◆ Work instructions
Repeat verbatim, and only, the lines of the data below, beginning at the line that contains "operands supplied. -/" and stopping after the line that contains "as given. -/".

◆ Data

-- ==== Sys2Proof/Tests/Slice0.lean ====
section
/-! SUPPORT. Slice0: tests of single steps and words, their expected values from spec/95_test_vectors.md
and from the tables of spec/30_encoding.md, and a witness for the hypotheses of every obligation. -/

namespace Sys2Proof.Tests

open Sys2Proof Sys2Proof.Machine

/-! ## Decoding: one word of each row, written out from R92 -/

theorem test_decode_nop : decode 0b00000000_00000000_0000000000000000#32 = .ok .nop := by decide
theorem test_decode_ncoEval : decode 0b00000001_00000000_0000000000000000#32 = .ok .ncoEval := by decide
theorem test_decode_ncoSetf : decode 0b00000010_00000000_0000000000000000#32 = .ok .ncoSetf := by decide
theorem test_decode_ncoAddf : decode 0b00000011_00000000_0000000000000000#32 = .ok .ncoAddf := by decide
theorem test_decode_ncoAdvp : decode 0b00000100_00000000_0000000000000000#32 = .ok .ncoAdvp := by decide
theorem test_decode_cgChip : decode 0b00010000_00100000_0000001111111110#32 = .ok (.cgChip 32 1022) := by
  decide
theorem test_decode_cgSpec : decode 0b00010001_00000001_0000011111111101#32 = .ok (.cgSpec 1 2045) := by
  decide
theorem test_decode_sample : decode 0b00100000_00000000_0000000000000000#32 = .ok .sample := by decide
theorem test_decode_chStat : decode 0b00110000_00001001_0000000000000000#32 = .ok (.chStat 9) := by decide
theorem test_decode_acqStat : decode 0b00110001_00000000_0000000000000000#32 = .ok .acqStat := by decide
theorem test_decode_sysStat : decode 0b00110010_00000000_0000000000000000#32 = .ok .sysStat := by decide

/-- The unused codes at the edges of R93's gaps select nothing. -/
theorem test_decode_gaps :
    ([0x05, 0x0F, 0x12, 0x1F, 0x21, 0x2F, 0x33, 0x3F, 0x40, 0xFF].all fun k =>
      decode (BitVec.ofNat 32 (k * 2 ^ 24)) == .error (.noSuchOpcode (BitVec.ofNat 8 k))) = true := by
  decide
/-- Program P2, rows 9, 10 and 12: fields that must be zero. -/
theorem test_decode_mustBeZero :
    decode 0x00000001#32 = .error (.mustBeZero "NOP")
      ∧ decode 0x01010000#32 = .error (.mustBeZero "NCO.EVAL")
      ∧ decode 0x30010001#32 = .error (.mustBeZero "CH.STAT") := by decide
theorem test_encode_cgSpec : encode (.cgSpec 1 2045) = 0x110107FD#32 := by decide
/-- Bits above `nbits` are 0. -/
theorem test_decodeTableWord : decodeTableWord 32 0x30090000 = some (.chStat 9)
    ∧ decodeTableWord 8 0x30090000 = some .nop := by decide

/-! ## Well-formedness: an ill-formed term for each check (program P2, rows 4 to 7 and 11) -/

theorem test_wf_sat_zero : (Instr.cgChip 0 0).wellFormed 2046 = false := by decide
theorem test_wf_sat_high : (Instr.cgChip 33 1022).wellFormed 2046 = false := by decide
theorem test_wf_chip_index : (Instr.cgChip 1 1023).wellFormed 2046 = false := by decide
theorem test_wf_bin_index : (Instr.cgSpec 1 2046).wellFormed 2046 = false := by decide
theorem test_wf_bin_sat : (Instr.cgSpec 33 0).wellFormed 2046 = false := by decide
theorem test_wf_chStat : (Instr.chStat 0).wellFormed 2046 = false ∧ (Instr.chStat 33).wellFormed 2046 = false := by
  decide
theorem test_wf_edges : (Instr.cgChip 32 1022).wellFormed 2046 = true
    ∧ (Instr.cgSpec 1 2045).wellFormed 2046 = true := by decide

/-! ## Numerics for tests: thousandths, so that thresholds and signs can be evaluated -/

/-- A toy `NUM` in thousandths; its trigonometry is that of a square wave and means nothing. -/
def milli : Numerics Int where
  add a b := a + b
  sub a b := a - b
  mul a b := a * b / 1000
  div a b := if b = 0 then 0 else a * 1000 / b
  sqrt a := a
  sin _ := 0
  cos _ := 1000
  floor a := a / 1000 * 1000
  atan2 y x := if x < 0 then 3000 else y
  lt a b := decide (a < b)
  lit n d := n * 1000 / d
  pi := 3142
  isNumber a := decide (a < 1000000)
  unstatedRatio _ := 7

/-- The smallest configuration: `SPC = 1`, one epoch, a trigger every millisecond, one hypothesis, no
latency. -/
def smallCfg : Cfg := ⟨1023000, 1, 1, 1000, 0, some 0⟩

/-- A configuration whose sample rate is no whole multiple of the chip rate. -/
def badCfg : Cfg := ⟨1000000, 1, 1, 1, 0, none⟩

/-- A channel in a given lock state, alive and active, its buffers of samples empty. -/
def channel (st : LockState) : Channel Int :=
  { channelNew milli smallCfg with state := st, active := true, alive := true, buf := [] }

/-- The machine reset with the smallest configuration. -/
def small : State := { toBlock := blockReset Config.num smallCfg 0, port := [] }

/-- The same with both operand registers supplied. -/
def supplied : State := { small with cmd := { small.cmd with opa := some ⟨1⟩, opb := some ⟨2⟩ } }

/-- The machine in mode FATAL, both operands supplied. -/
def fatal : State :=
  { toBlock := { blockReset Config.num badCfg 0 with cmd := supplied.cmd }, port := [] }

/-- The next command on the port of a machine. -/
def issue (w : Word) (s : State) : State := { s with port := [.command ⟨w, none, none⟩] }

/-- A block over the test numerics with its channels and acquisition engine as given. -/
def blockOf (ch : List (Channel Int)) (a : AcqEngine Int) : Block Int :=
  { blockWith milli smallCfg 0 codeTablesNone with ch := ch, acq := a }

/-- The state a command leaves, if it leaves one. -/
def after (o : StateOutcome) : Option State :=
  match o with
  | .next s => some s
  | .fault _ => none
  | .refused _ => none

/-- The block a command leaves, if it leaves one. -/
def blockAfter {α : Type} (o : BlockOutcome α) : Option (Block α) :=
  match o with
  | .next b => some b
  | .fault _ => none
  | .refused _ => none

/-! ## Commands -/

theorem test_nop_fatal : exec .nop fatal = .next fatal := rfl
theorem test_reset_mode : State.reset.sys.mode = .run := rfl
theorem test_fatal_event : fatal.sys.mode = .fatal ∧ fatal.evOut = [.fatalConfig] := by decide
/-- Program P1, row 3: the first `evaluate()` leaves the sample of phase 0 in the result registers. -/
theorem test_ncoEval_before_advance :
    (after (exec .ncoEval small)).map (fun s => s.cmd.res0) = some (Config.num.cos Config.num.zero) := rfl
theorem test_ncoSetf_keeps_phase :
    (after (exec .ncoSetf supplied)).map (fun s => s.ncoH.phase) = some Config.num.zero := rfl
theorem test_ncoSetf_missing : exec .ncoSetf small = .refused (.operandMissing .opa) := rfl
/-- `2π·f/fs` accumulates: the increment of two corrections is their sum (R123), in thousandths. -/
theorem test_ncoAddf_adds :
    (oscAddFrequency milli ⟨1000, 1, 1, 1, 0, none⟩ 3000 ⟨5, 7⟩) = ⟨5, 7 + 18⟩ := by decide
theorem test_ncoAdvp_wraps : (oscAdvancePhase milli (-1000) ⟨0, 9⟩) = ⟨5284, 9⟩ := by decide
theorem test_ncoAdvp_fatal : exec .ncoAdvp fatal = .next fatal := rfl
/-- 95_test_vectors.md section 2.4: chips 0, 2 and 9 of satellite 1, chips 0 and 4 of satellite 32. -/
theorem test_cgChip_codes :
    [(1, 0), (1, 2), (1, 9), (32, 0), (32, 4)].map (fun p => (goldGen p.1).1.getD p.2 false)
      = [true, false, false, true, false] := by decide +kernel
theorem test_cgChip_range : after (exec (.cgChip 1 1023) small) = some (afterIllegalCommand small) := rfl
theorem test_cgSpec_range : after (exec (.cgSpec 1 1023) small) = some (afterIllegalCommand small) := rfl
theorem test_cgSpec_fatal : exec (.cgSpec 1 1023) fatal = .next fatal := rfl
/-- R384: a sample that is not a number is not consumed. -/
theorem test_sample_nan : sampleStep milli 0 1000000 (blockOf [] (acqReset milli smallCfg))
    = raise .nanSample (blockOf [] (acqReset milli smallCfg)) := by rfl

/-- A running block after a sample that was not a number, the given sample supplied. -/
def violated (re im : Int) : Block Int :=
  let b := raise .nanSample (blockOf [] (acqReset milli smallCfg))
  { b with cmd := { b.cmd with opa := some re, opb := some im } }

==

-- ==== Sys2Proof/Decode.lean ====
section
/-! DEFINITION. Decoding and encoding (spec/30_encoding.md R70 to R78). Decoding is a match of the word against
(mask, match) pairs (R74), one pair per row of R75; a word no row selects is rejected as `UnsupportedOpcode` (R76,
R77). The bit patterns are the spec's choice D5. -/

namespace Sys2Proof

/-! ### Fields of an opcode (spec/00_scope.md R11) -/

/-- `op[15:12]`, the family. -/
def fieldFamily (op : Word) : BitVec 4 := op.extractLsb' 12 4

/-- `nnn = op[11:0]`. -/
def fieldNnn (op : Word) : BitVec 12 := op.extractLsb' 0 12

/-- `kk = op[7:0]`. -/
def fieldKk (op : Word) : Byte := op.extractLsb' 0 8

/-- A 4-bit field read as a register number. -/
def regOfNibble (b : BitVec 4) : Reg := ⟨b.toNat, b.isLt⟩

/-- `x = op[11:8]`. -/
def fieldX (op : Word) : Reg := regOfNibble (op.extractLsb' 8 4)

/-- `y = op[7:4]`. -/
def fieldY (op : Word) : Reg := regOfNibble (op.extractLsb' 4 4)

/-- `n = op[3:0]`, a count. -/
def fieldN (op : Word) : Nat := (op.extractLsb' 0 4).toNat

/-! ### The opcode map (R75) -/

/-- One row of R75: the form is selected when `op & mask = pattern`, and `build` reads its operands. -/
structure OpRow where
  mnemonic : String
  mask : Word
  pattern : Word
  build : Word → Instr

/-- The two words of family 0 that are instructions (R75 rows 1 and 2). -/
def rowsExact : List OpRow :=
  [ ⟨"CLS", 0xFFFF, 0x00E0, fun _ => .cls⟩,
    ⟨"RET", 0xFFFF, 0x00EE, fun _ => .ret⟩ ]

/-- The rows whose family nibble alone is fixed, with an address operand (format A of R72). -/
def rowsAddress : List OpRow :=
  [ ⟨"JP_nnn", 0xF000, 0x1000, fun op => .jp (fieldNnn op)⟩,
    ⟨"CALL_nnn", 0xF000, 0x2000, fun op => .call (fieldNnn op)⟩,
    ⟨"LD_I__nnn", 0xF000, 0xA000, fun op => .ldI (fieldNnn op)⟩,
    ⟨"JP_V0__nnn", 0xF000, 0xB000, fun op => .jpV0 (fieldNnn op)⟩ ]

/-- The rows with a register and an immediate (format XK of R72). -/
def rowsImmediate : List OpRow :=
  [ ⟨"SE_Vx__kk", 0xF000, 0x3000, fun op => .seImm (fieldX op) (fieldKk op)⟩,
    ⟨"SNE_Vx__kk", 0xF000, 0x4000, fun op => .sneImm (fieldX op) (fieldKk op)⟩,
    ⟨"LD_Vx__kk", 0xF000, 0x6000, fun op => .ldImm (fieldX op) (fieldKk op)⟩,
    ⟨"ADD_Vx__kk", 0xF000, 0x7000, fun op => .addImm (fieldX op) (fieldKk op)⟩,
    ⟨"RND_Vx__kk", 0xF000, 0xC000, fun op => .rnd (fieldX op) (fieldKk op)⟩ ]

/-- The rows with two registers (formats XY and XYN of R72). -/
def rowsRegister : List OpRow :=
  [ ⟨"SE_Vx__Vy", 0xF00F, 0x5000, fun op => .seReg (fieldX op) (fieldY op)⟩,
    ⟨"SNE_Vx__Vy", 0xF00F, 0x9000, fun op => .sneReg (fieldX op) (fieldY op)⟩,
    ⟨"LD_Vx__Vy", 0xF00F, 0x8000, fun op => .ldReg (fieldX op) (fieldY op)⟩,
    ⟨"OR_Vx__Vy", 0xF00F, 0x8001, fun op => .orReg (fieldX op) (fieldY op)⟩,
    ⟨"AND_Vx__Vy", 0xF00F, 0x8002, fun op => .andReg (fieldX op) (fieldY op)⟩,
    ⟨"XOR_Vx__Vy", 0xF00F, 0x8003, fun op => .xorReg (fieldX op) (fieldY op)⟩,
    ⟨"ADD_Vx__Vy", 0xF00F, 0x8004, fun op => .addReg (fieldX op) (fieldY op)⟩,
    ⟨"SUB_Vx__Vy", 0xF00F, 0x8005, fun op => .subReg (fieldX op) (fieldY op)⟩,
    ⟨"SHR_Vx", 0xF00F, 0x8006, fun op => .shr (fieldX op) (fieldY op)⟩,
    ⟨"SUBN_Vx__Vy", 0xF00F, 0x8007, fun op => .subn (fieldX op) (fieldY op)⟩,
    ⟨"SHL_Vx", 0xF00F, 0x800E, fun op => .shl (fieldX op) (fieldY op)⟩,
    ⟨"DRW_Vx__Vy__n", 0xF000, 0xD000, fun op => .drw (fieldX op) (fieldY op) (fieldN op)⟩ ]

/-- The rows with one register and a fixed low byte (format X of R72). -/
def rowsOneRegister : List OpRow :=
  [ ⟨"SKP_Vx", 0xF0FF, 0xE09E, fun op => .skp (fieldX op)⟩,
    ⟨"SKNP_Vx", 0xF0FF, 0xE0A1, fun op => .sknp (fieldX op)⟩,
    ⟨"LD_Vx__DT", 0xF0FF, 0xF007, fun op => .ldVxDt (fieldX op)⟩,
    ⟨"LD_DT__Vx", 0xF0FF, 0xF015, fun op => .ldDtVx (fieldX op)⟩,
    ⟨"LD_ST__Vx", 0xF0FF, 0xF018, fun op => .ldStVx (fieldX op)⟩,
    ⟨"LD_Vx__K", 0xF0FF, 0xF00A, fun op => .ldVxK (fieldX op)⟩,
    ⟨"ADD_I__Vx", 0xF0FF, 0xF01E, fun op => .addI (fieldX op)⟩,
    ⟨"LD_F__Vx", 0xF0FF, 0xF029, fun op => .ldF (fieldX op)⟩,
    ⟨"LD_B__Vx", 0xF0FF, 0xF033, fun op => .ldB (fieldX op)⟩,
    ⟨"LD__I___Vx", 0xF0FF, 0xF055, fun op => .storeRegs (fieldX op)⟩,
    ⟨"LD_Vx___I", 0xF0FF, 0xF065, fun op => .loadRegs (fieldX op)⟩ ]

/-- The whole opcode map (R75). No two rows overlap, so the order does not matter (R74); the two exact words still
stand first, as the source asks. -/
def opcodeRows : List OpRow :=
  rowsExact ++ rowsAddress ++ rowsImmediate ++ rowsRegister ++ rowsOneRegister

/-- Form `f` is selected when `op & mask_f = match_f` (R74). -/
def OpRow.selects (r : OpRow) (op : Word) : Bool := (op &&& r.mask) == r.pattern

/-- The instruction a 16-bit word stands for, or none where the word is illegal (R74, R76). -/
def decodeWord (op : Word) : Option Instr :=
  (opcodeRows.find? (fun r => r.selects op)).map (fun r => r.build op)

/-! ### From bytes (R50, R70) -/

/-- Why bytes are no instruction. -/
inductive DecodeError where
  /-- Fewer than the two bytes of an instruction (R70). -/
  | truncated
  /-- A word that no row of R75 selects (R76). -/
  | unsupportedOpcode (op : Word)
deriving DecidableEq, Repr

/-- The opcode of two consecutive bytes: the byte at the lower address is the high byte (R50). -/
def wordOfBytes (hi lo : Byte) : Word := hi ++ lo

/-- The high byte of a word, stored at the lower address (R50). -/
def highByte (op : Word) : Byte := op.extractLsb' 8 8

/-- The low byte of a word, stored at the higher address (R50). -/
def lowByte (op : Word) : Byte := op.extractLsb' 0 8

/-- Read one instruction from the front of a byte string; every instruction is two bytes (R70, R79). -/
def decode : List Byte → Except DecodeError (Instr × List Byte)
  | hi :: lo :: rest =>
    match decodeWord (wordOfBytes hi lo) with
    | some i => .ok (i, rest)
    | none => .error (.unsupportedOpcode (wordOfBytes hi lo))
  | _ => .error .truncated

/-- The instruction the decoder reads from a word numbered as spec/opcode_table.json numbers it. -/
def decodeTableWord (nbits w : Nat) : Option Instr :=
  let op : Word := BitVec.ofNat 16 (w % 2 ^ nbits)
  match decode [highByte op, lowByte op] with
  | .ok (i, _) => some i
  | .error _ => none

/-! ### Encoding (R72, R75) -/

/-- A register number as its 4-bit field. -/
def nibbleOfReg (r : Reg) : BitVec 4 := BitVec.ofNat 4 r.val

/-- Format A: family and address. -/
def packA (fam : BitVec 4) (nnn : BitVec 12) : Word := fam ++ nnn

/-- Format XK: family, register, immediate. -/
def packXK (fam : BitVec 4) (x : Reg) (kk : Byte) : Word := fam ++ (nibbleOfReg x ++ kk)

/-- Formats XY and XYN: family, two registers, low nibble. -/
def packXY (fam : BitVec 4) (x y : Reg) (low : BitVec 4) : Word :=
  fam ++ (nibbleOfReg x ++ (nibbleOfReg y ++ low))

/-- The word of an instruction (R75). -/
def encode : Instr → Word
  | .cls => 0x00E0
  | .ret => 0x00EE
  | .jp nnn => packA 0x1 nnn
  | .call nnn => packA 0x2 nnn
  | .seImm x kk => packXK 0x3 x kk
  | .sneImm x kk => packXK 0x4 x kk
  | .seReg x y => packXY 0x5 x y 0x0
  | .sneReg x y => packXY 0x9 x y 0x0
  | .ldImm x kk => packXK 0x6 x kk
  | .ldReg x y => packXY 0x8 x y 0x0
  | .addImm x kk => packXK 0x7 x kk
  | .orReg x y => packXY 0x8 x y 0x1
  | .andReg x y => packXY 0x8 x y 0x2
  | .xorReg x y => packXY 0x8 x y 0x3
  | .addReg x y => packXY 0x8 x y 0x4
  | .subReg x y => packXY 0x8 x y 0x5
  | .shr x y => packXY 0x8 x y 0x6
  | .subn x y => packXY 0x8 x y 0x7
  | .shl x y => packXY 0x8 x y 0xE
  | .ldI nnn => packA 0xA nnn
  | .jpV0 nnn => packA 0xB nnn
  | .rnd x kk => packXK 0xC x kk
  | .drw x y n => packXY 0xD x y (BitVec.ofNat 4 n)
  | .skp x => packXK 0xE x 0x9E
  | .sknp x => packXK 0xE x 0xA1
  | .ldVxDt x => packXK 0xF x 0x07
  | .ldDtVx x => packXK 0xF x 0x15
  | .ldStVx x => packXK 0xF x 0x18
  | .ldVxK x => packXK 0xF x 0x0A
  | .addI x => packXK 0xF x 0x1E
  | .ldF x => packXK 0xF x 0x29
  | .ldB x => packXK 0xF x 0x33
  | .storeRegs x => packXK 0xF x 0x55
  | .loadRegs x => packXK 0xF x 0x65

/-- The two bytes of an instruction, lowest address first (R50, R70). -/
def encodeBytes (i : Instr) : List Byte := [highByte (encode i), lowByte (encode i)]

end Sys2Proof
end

◆ Solution for this problem
/-- The machine in mode FATAL, both operands supplied. -/
def fatal : State :=
  { toBlock := { blockReset Config.num badCfg 0 with cmd := supplied.cmd }, port := [] }

/-- The next command on the port of a machine. -/
def issue (w : Word) (s : State) : State := { s with port := [.command ⟨w, none, none⟩] }

/-- A block over the test numerics with its channels and acquisition engine as given. -/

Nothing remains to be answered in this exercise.